## WHAT YOU HAVE TO DO
Give back exactly the lines of the data below, starting with the line that has "def rPTC_STAT : Nat := 0x300010" and going on through the line that has "def fPTC_STAT_CAP_ACTIVE : Field".

━━━━━━━━━━

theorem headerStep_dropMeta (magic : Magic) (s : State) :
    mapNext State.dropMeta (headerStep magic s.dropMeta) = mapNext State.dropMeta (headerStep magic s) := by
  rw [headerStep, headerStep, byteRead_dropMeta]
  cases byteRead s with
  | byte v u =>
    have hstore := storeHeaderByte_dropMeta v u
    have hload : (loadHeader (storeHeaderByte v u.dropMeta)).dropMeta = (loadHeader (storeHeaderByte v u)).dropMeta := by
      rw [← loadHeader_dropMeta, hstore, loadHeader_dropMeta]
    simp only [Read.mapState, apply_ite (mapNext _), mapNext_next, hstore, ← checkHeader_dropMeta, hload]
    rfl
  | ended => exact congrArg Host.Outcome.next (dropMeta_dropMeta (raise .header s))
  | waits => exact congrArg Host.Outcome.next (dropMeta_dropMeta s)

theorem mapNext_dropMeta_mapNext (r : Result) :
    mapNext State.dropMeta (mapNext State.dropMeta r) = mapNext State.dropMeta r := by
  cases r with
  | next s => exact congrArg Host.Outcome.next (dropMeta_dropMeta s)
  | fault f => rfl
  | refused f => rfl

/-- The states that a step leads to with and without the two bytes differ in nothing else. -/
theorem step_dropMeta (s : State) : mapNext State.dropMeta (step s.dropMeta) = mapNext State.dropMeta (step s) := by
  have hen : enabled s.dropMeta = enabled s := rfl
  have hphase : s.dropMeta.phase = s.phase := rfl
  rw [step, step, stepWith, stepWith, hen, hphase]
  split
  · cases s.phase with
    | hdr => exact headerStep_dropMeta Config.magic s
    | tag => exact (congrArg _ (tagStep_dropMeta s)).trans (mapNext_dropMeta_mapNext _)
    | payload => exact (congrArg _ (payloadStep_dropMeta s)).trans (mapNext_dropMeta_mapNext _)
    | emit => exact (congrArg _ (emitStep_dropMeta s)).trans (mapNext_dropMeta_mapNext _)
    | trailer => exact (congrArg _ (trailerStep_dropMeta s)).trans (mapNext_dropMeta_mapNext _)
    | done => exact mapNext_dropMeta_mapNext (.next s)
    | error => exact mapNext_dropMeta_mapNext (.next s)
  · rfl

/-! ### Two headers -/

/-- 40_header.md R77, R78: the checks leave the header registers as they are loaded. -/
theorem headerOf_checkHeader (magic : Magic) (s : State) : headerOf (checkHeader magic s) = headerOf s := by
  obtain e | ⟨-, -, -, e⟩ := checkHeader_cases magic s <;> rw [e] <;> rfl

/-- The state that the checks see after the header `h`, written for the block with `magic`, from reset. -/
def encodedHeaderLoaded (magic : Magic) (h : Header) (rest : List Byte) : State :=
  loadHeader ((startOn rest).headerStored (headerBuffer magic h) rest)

━━━━━━━━━━

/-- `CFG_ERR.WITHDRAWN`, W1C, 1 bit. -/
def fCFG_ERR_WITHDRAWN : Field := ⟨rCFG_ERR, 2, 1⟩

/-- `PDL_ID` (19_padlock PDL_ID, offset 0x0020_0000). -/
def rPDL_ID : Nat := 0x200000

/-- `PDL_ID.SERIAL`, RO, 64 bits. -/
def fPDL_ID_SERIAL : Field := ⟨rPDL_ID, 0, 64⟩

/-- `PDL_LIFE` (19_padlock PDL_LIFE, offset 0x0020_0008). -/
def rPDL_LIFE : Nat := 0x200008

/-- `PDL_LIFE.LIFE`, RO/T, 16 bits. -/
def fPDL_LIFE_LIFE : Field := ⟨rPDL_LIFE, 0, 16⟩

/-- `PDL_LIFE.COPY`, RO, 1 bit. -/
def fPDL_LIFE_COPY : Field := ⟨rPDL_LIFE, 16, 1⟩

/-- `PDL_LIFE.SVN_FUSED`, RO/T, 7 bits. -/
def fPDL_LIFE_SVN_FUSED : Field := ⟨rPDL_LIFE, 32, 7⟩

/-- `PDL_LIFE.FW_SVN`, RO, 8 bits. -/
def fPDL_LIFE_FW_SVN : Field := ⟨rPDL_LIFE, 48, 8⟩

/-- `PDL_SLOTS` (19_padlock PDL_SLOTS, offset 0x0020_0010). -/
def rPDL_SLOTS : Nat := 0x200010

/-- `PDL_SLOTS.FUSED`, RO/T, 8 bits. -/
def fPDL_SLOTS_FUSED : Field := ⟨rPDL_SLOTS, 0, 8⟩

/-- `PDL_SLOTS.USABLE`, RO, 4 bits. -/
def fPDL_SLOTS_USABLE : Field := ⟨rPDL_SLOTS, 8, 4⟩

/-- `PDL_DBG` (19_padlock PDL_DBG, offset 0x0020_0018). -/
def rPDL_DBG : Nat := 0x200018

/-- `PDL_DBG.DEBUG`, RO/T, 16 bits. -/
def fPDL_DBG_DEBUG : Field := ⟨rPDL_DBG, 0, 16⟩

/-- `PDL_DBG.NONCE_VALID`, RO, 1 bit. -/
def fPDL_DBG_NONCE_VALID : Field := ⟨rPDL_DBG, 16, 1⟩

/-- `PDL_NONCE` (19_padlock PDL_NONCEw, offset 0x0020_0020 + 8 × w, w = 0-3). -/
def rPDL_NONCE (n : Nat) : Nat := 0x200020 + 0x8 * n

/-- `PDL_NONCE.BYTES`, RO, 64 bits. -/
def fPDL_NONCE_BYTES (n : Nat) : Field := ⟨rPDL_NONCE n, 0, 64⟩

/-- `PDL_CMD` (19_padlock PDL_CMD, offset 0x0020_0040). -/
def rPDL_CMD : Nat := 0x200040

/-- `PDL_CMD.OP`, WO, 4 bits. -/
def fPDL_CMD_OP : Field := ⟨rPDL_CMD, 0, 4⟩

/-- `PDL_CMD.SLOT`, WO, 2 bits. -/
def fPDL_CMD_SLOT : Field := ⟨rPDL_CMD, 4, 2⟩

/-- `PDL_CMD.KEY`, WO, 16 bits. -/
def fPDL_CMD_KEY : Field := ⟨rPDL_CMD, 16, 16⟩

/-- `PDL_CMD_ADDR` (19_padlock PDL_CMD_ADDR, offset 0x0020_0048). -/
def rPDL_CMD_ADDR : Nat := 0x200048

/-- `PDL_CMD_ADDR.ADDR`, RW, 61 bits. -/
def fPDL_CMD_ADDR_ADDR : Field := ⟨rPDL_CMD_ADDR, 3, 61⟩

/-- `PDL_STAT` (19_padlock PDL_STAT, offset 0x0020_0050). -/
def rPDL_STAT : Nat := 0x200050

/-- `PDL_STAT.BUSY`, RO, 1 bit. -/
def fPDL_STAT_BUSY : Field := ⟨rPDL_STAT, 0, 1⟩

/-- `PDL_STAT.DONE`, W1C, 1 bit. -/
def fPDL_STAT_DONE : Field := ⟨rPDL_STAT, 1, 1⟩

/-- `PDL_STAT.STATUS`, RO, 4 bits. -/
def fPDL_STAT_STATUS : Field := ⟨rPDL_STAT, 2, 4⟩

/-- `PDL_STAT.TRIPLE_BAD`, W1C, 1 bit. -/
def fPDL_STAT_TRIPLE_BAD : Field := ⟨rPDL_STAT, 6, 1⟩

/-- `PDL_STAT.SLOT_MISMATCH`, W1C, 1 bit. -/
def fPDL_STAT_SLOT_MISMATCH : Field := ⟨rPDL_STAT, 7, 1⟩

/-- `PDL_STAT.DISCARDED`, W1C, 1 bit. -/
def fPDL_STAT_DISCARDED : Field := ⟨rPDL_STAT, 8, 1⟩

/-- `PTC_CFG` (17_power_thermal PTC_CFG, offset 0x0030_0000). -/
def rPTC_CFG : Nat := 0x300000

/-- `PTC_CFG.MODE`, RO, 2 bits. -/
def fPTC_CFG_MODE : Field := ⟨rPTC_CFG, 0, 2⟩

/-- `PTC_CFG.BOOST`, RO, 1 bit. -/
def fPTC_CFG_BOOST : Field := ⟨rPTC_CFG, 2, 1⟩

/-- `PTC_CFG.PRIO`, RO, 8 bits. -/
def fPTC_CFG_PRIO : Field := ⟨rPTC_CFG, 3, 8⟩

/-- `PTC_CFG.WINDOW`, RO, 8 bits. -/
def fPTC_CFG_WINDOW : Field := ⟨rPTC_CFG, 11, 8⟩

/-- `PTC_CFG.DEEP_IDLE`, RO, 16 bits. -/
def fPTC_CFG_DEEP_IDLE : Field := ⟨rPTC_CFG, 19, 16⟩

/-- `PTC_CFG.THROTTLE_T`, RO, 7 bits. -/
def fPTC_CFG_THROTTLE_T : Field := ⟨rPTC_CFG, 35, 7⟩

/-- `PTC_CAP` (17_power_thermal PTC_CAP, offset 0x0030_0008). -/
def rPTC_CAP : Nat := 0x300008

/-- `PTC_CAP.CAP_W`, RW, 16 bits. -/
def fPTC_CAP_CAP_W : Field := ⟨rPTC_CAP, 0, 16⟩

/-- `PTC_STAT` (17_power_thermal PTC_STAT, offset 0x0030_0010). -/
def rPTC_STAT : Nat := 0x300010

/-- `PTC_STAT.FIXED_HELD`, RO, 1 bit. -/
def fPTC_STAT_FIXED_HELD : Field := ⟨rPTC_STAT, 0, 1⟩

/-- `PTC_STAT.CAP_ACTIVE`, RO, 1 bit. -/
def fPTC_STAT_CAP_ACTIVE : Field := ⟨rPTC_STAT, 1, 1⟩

━━━━━━━━━━

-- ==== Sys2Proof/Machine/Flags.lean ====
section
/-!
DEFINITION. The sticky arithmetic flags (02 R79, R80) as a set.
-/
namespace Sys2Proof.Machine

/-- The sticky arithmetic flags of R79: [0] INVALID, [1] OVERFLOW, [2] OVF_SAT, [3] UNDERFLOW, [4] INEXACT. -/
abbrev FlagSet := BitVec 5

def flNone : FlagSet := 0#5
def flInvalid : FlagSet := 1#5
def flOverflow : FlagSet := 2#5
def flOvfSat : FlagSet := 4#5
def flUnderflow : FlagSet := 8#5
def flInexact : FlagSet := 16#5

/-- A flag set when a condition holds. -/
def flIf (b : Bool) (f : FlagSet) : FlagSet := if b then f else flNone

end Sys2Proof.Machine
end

━━━━━━━━━━

## ANSWER FOR THIS EXERCISE
def rPTC_STAT : Nat := 0x300010

/-- `PTC_STAT.FIXED_HELD`, RO, 1 bit. -/
def fPTC_STAT_FIXED_HELD : Field := ⟨rPTC_STAT, 0, 1⟩

/-- `PTC_STAT.CAP_ACTIVE`, RO, 1 bit. -/
def fPTC_STAT_CAP_ACTIVE : Field := ⟨rPTC_STAT, 1, 1⟩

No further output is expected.